# Trailer rebuild



## gunny146 (Feb 26, 2010)

Ok, need some suggestions/help. I purchased 2 boats and a trailer a while back and am finally getting around to working on the trailer. The trailer is tilt style which I like for launching where there is no ramp but access to water. I was told the trailer was a roller trailer for an older 17' tri-hull. The problem I am having is the rear and middle cross members are round tubing not square. I was thinking of using swivel bunk bolsters and attaching them with ubolts. I also have to deal with a roller bracket welded to the trailer up front. I have an idea of using swivel brackets to secure a 2x4 or 2x6 perpendiclular to the trailer as a front support, height being a concern with this. Most of the rest of the rebulid is fairly simple, I'm just kinda stuck on the bunk board set up.
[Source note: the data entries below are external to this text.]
-- ==== Sys2Proof/Syntax.lean ====
section
/-! DEFINITION. The commands of the device: one constructor for each row of the opcode table, in its order. -/

namespace Sys2Proof

open Sys2Proof.Machine
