-- ==== Sys2Proof/Machine/Records.lean ====
section
/-! DEFINITION. Flow records and reverse pointers as bytes: where each field lies, the key digest, the integrity tag, the
reverse key, and the records of the slices (chapter 09 and R234, R278). -/

namespace Sys2Proof.Machine

/-- One step of the CRC-16 of R219, most significant bit first. -/
def crc16Bit (r : Half) (b : Bool) : Half :=
  let x := r.getMsbD 0 ^^ b
  let r' := r <<< 1
  if x then r' ^^^ 0x8BB7 else r'

/-- The CRC-16 of R219 from an initial value of 0. -/
def crc16 (bs : List Byte) : Half :=
  bs.foldl (fun r b => (List.range 8).foldl (fun r i => crc16Bit r (b.getMsbD i)) r) 0

/-! ### Keys -/

/-- The key type without bit 7 (R206, R207). -/
def keyType (k : List Byte) : Nat := rd k 0 1 % 128

/-- Does the type byte name a reverse pointer (R207)? -/
def isPtr (e : List Byte) : Bool := bitOf (rd e 0 1) 7

/-- Is an entry a wide record (R214)? -/
def isWide (e : List Byte) : Bool := rd e 0 1 == 0x11

/-- Slots or ways of an entry (R214, R215). -/
def entrySlots (e : List Byte) : Nat := if isWide e then 2 else 1

/-- Bytes of an entry. -/
def entryLen (e : List Byte) : Nat := 64 * entrySlots e

/-- The zone of a key. -/
def keyZone (k : List Byte) : Nat := rd k 1 2

/-- A key with bit 7 of its type cleared. -/
def plainKey (k : List Byte) : List Byte := BitVec.ofNat 8 (keyType k) :: k.drop 1

/-- The key of an entry, with bit 7 of its type cleared (R206, R215). -/
def keyOf (e : List Byte) : List Byte :=
  if keyType e = 0x11 then plainKey (if isPtr e then e.take 43 ++ le 5 0 else e.take 48)
  else plainKey (e.take 16)

/-- The flow seed in force (R235). -/
def flowSeed (s : State) : Dword := (reg s 13 16 0x11) ++ (reg s 13 16 0x10)

/-- The key digest (R208). -/
def digestOf (s : State) (key : List Byte) : Dword := crc64 (flowSeed s) (plainKey key)

/-- The home slice of a digest (R234). -/
def homeOf (d : Dword) : Nat := d.toNat % 16

/-! ### Fields -/

/-- Offset of the control word. -/
def ctlOff (e : List Byte) : Nat := if keyType e = 0x11 then 0x30 else 0x10
/-- Offset of the action area. -/
def actOff (e : List Byte) : Nat := if keyType e = 0x11 then 0x34 else 0x14
/-- Size of the action area. -/
def actLen (e : List Byte) : Nat := if keyType e = 0x11 then 28 else 12
/-- Offset of the packet counter. -/
def pktsOff (e : List Byte) : Nat := if keyType e = 0x11 then 0x50 else 0x20
/-- Offset of the byte counter. -/
def bytesOff (e : List Byte) : Nat := pktsOff e + 5
/-- Offset of the deny counter. -/
def deniesOff (e : List Byte) : Nat := pktsOff e + 11
/-- Offset of scratch word `w`. -/
def scrOff (e : List Byte) (w : Nat) : Nat := if keyType e = 0x11 then 0x60 + 2 * w else 0x2E
/-- Offset of first_tick. -/
def firstOff (e : List Byte) : Nat := if keyType e = 0x11 then 0x70 else 0x30
/-- Offset of last_tick. -/
def lastOff (e : List Byte) : Nat := firstOff e + 6
/-- Offset of the interval. -/
def ivOff (e : List Byte) : Nat := firstOff e + 12

/-- The control word of a record (R211). -/
def ctl (e : List Byte) : Nat := rd e (ctlOff e) 4
/-- Put a control word. -/
def putCtl (v : Nat) (e : List Byte) : List Byte := splice e (ctlOff e) (le 4 v)
/-- Replace bits `hi` to `lo` of a number. -/
def setBits (x hi lo v : Nat) : Nat :=
  x - bitsOf x hi lo * 2 ^ lo + (v % 2 ^ (hi + 1 - lo)) * 2 ^ lo
/-- Put a field of the control word. -/
def putCtlField (hi lo v : Nat) (e : List Byte) : List Byte := putCtl (setBits (ctl e) hi lo v) e

/-- The record is pinned. -/
def isPinned (e : List Byte) : Bool := !isPtr e && bitOf (ctl e) 1
/-- The record is replicated. -/
def isReplicated (e : List Byte) : Bool := !isPtr e && bitOf (ctl e) 2
/-- Its pointer is installed. -/
def isBound (e : List Byte) : Bool := bitOf (ctl e) 3
/-- Its action kind (R212). -/
def actKind (e : List Byte) : Nat := bitsOf (ctl e) 6 4
/-- A supervision deadline is armed. -/
def isArmed (e : List Byte) : Bool := bitOf (ctl e) 7
/-- Its program. -/
def progOf (e : List Byte) : Nat := bitsOf (ctl e) 15 8
/-- Its program state. -/
def stateOf (e : List Byte) : Nat := bitsOf (ctl e) 19 16
/-- Its verdict. -/
def verdictOf (e : List Byte) : Nat := bitsOf (ctl e) 21 20
/-- Its egress class. -/
def classOf (e : List Byte) : Nat := bitsOf (ctl e) 24 22
/-- Its packet counter. -/
def pktsOf (e : List Byte) : Nat := rd e (pktsOff e) 5
/-- Its byte counter. -/
def bytesOf (e : List Byte) : Nat := rd e (bytesOff e) 6
/-- Its deny counter. -/
def deniesOf (e : List Byte) : Nat := rd e (deniesOff e) 3
/-- Scratch word `w`. -/
def scrOf (e : List Byte) (w : Nat) : Nat := rd e (scrOff e w) 2
/-- Put scratch word `w`. -/
def putScr (w v : Nat) (e : List Byte) : List Byte := splice e (scrOff e w) (le 2 v)
/-- Tick of creation. -/
def firstTickOf (e : List Byte) : Tick := BitVec.ofNat 48 (rd e (firstOff e) 6)
/-- Tick of the latest operation. -/
def lastTickOf (e : List Byte) : Tick := BitVec.ofNat 48 (rd e (lastOff e) 6)
/-- Put last_tick. -/
def putLastTick (t : Tick) (e : List Byte) : List Byte := splice e (lastOff e) (le 6 t.toNat)
/-- The interval field (R218). -/
def intervalOf (e : List Byte) : Nat := rd e (ivOff e) 2
/-- The interval in ticks; 0 for an unsupervised record (R218). -/
def intervalTicks (iv : Nat) : Nat := iv % 16384 * 16 ^ (iv / 16384)
/-- Is an interval refused (R218)? -/
def intervalBad (iv : Nat) (pinned : Bool) : Bool :=
  (iv % 16384 == 0 && iv / 16384 != 0) || (iv % 16384 != 0 && !pinned)

/-- The action area. -/
def actOfRec (e : List Byte) : List Byte := (e.drop (actOff e)).take (actLen e)
/-- Put the action area. -/
def putAct (a : List Byte) (e : List Byte) : List Byte := splice e (actOff e) (padTo (actLen e) a)
/-- The member field, 0 for kind NONE, which holds none (R213). -/
def memberOf (e : List Byte) : Word := if actKind e = 0 then 0 else BitVec.ofNat 32 (rd e (actOff e + 8) 4)
/-- The pool of a translated record. -/
def poolOf (e : List Byte) : Nat := rd e (actOff e + 6) 2 % 4096
/-- Translated address and port, in network order. -/
def transAddr (e : List Byte) : Nat := rdBe e (actOff e) 4
/-- Translated port. -/
def transPort (e : List Byte) : Nat := rdBe e (actOff e + 4) 2

/-- May an action kind stand with a key type (R212)? -/
def kindFits (kind keyType : Nat) : Bool :=
  kind ≤ 1 || ((kind == 2 || kind == 3) && keyType == 0x01) || (kind == 4 && keyType == 0x11)

/-! ### The integrity tag -/

/-- Put a computed tag (R219). -/
def withTag (e : List Byte) : List Byte :=
  let n := entryLen e - 2
  splice e n (le 2 (crc16 (e.take n)).toNat)

/-- Does the tag match (R219)? -/
def tagOk (e : List Byte) : Bool :=
  let n := entryLen e - 2
  rd e n 2 == (crc16 (e.take n)).toNat

/-- What a read of an entry finds after upsets, or none when it cannot be used (R220, R296). -/
def readEntry (u : ReadUpset) (e : List Byte) : Option (List Byte) :=
  let e' := u.bytes.foldl (fun e x => splice e x.1 [x.2]) e
  if u.ue || e'.length != entryLen e || !tagOk e' then none else some e'

/-! ### Reverse pointers -/

/-- The reverse key of a record, with its zone; none for type 0x02 (R216, R306). -/
def reverseKey (s : State) (e : List Byte) : Option (List Byte) :=
  let k := actKind e
  let zone := if k ≥ 2 then
      match tfind s.flow.pools (poolOf e) with
      | some p => if bitOf (rd p 3 1) 1 then (p.drop 0x10).take 2 else (e.drop 1).take 2
      | none => (e.drop 1).take 2
    else (e.drop 1).take 2
  let at' := fun o n => (e.drop o).take n
  if keyType e = 0x01 then
    let src := if k = 2 then at' (actOff e) 4 else at' 3 4
    let sp := if k = 2 then at' (actOff e + 4) 2 else at' 0x0B 2
    let dst := if k = 3 then at' (actOff e) 4 else at' 7 4
    let dp := if k = 3 then at' (actOff e + 4) 2 else at' 0x0D 2
    some ([0x01] ++ zone ++ dst ++ src ++ dp ++ sp ++ at' 0x0F 1)
  else if keyType e = 0x11 then
    if k = 4 then
      some ([0x01] ++ zone ++ at' (actOff e + 12) 4 ++ at' (actOff e) 4 ++ at' 0x25 2 ++ at' (actOff e + 4) 2 ++ at' 0x27 1)
    else some ([0x11] ++ zone ++ at' 0x13 16 ++ at' 0x03 16 ++ at' 0x25 2 ++ at' 0x23 2 ++ at' 0x27 1 ++ le 8 0)
  else none

/-- The reverse pointer of a primary with a reverse key (R215). -/
def pointerOf (key : List Byte) (home : Nat) (digest : Dword) (replicated : Bool) : List Byte :=
  let flags := 1 + 4 * b2n replicated + 8
  if keyType key = 0x11 then
    withTag ([0x91] ++ (key.drop 1).take 42 ++ le 1 flags ++ le 1 home ++ le 1 0 ++ le 8 digest.toNat ++ le 10 0)
  else withTag ([0x81] ++ (key.drop 1).take 15 ++ le 4 flags ++ le 1 home ++ le 3 0 ++ le 8 digest.toNat ++ le 32 0)

/-- Home slice of the primary that a pointer names. -/
def ptrHome (e : List Byte) : Nat := rd e (if keyType e = 0x11 then 0x2C else 0x14) 1 % 16
/-- Digest of the primary that a pointer names. -/
def ptrDigest (e : List Byte) : Dword := BitVec.ofNat 64 (rd e (if keyType e = 0x11 then 0x2E else 0x18) 8)

/-! ### Slices -/

/-- One slice. -/
def slAt (s : State) (n : Nat) : Slice := tgetD (fun _ => {}) s.flow.slice n
/-- Put one slice. -/
def setSl (n : Nat) (x : Slice) (s : State) : State := s.setFlow { s.flow with slice := tput s.flow.slice n x }
/-- Change one slice. -/
def modSl (n : Nat) (f : Slice → Slice) (s : State) : State := setSl n (f (slAt s n)) s

/-- Count an event of a slice in the event-selected counters that select it (R522, R524). -/
def countEvent (inst counters code k : Nat) (s : State) : State :=
  (List.range counters).foldl (fun s i =>
    let v := (reg s 22 inst (0x10 + i)).toNat
    if v % 65536 = code ∧ bitOf v 16 then
      let a := paddr 22 inst (0x100 + 2 * i)
      s.setPrm { s.prm with counts := tput s.prm.counts a ((counter s a + k) % 2 ^ 48) }
    else s) s

/-- A slice event (R524). -/
def slEvent (n code k : Nat) (s : State) : State := countEvent (16 + n) 8 code k s
/-- A pipeline event (R523). -/
def pipeEvent (p code k : Nat) (s : State) : State := countEvent (1 + p) 16 code k s

/-- Count in a 32-bit counter of a slice. -/
def slCount (n w k : Nat) (s : State) : State := bump32 13 n w k s

end Sys2Proof.Machine
end

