-- ==== Sys2Proof/Machine/Fwd.lean ====
section
/-! DEFINITION. The forwarding tables: exact tables with relocation, prefixes, next hops, groups, load-spread members,
learning, the table commands, the maintenance port and REHASH (chapter 08). -/

namespace Sys2Proof.Machine

/-- One pipeline's copy. -/
def fwdAt (s : State) (p : Nat) : FwdCopy := tgetD (fun _ => {}) s.path.fwd p

/-- Put one pipeline's copy. -/
def setFwd (p : Nat) (x : FwdCopy) (s : State) : State := s.setPath { s.path with fwd := tput s.path.fwd p x }

/-! ### Exact tables -/

/-- Buckets of an exact table (R185). -/
def buckets : Nat := 131072

/-- The bucket of a key under one seed: CRC-32C from that initial value, with the final inversion that R615 lays down
where a rule does not say otherwise (R186). -/
def bucketOf (key : List Byte) (seed : Word) : Nat := (crc32cRaw seed key ^^^ 0xFFFFFFFF).toNat % buckets

/-- The two candidate buckets of a key under a pair of seeds (R186). -/
def candidates (key : List Byte) (seeds : Word × Word) : Nat × Nat :=
  let b0 := bucketOf key seeds.1
  let b1 := bucketOf key seeds.2
  (b0, if b1 = b0 then Nat.xor b0 1 else b1)

/-- What an exact table's entry type tells: its key bytes and the slots it takes. -/
structure ExactKind (α : Type) where
  key : α → List Byte
  slots : α → Nat

/-- The L2 key: MAC address and VLAN, in network order (R186). -/
def l2Key (mac : Mac) (vlan : Nat) : List Byte := be 6 mac.toNat ++ be 2 (vlan % 4096)

/-- L2 entries. -/
def l2Kind : ExactKind L2Entry := { key := fun e => l2Key e.mac e.vlan, slots := fun _ => 1 }

/-- The L3 host key: table identifier, family and address, in network order (R186). -/
def l3Key (table : Nat) (v6 : Bool) (addr : BitVec 128) : List Byte :=
  be 2 table ++ be 1 (b2n v6) ++ (if v6 then be 16 addr.toNat else be 4 addr.toNat)

/-- L3 host entries: an IPv6 entry takes two slots. -/
def l3Kind : ExactKind L3Entry :=
  { key := fun e => l3Key e.table e.v6 e.addr, slots := fun e => if e.v6 then 2 else 1 }

/-- Is slot `i` of bucket `b` taken? -/
def slotTaken {α : Type} (kd : ExactKind α) (m : Table α) (b i : Nat) : Bool :=
  (tfind m (4 * b + i)).isSome ||
  (i % 2 == 1 && (match tfind m (4 * b + i - 1) with | some e => kd.slots e == 2 | none => false))

/-- The first free place of `n` slots in bucket `b` (R186, R188). -/
def freePlace {α : Type} (kd : ExactKind α) (m : Table α) (b n : Nat) : Option Nat :=
  if n = 2 then
    ([0, 2].find? (fun i => !slotTaken kd m b i && !slotTaken kd m b (i + 1))).map (fun i => 4 * b + i)
  else ((List.range 4).find? (fun i => !slotTaken kd m b i)).map (fun i => 4 * b + i)

/-- The slot of a key among the buckets of all seed pairs probed (R187). -/
def slotOf {α : Type} (kd : ExactKind α) (m : Table α) (pairs : List (Word × Word)) (key : List Byte) : Option Nat :=
  pairs.findSome? (fun sd =>
    let c := candidates key sd
    ([c.1, c.2].flatMap (fun b => (List.range 4).map (fun i => 4 * b + i))).find? (fun k =>
      match tfind m k with | some e => kd.key e == key | none => false))

/-- The other bucket of an occupant of bucket `b`: under the newest seed pair that places it in `b`. -/
def otherBucket {α : Type} (kd : ExactKind α) (pairs : List (Word × Word)) (e : α) (b : Nat) : Nat :=
  (pairs.reverse.findSome? (fun sd =>
    let c := candidates (kd.key e) sd
    if c.1 = b then some c.2 else if c.2 = b then some c.1 else none)).getD b

/-- Move the occupant of slot `k` into bucket `dst`, if there is a free place for it. -/
def moveTo {α : Type} (kd : ExactKind α) (m : Table α) (k dst : Nat) : Option (Table α) :=
  match tfind m k with
  | none => none
  | some e => (freePlace kd m dst (kd.slots e)).map (fun f => terase (tput m f e) k)

/-- Follow the chain of R188 by reading alone: the occupants met, each with the bucket it goes to. -/
def chain {α : Type} (kd : ExactKind α) (pairs : List (Word × Word)) (m : Table α) :
    Nat → Nat → Nat → List (Nat × Nat) → Option (List (Nat × Nat))
  | 0, _, _, _ => none
  | fuel + 1, k, b, path =>
    let i := k % 4
    let slot := if slotTaken kd m b i && (tfind m (4 * b + i)).isNone then 4 * b + i - 1 else 4 * b + i
    match tfind m slot with
    | none => none
    | some e =>
      if path.any (fun x => x.1 == slot) then none
      else
        let o := otherBucket kd pairs e b
        let path' := path ++ [(slot, o)]
        if (freePlace kd m o (kd.slots e)).isSome then some path' else chain kd pairs m fuel (k + 1) o path'

/-- Commit moves, the last first; none when one of them finds no place. -/
def commitMoves {α : Type} (kd : ExactKind α) (m : Table α) (path : List (Nat × Nat)) : Option (Table α) :=
  path.reverse.foldl (fun m x => match m with
    | some m => moveTo kd m x.1 x.2
    | none => none) (some m)

/-- Insert an entry under the newest seeds: the table and the writes made, or none (R188, R189). -/
def insertExact {α : Type} (kd : ExactKind α) (pairs : List (Word × Word)) (e : α) (m : Table α) :
    Option (Table α × Nat) :=
  let c := candidates (kd.key e) (pairs.getLast?.getD (0, 0))
  let n := kd.slots e
  match freePlace kd m c.1 n, freePlace kd m c.2 n with
  | some f, _ => some (tput m f e, 1)
  | none, some f => some (tput m f e, 1)
  | none, none =>
    let one := [c.1, c.2].findSome? (fun b => (List.range 4).findSome? (fun i =>
      match tfind m (4 * b + i) with
      | none => none
      | some x => (moveTo kd m (4 * b + i) (otherBucket kd pairs x b)).bind (fun m' =>
          (freePlace kd m' b n).map (fun f => (tput m' f e, 2)))))
    match one with
    | some r => some r
    | none =>
      (chain kd pairs m 8 0 c.1 []).bind (fun path => (commitMoves kd m path).bind (fun m' =>
        (freePlace kd m' c.1 n).map (fun f => (tput m' f e, path.length + 1))))

/-- The seed pairs that a table probes, the oldest first (R201). -/
def seedPairs (x : FwdCopy) (table : Nat) : List (Word × Word) :=
  tgetD (fun _ => []) x.closing table ++ (x.seeds.getD (2 * table) 0, x.seeds.getD (2 * table + 1) 0) :: tgetD (fun _ => []) x.dual table

/-- The L2 entry of a station. -/
def l2Find (x : FwdCopy) (mac : Mac) (vlan : Nat) : Option L2Entry :=
  (slotOf l2Kind x.l2 (seedPairs x 0) (l2Key mac vlan)).bind (tfind x.l2)

/-- The L3 host entry of an address. -/
def l3Find (x : FwdCopy) (table : Nat) (v6 : Bool) (addr : BitVec 128) : Option L3Entry :=
  (slotOf l3Kind x.l3 (seedPairs x 1) (l3Key table v6 addr)).bind (tfind x.l3)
I know it's overkill on a 1436, but I'm thinking of going with 2x6's 
Opinions/help. Thanks. If pics would be helpful, I'll post some up this evening.


----------



## Brine (Feb 26, 2010)

gunny146 said:


> If pics would be helpful, I'll post some up this evening.



For me at least.


----------



## lswoody (Feb 28, 2010)

Brine said:


> gunny146 said:
> 
> 
> > If pics would be helpful, I'll post some up this evening.
> ...




Pics would surely help. It's hard for me to picture what it exactly looks like.


----------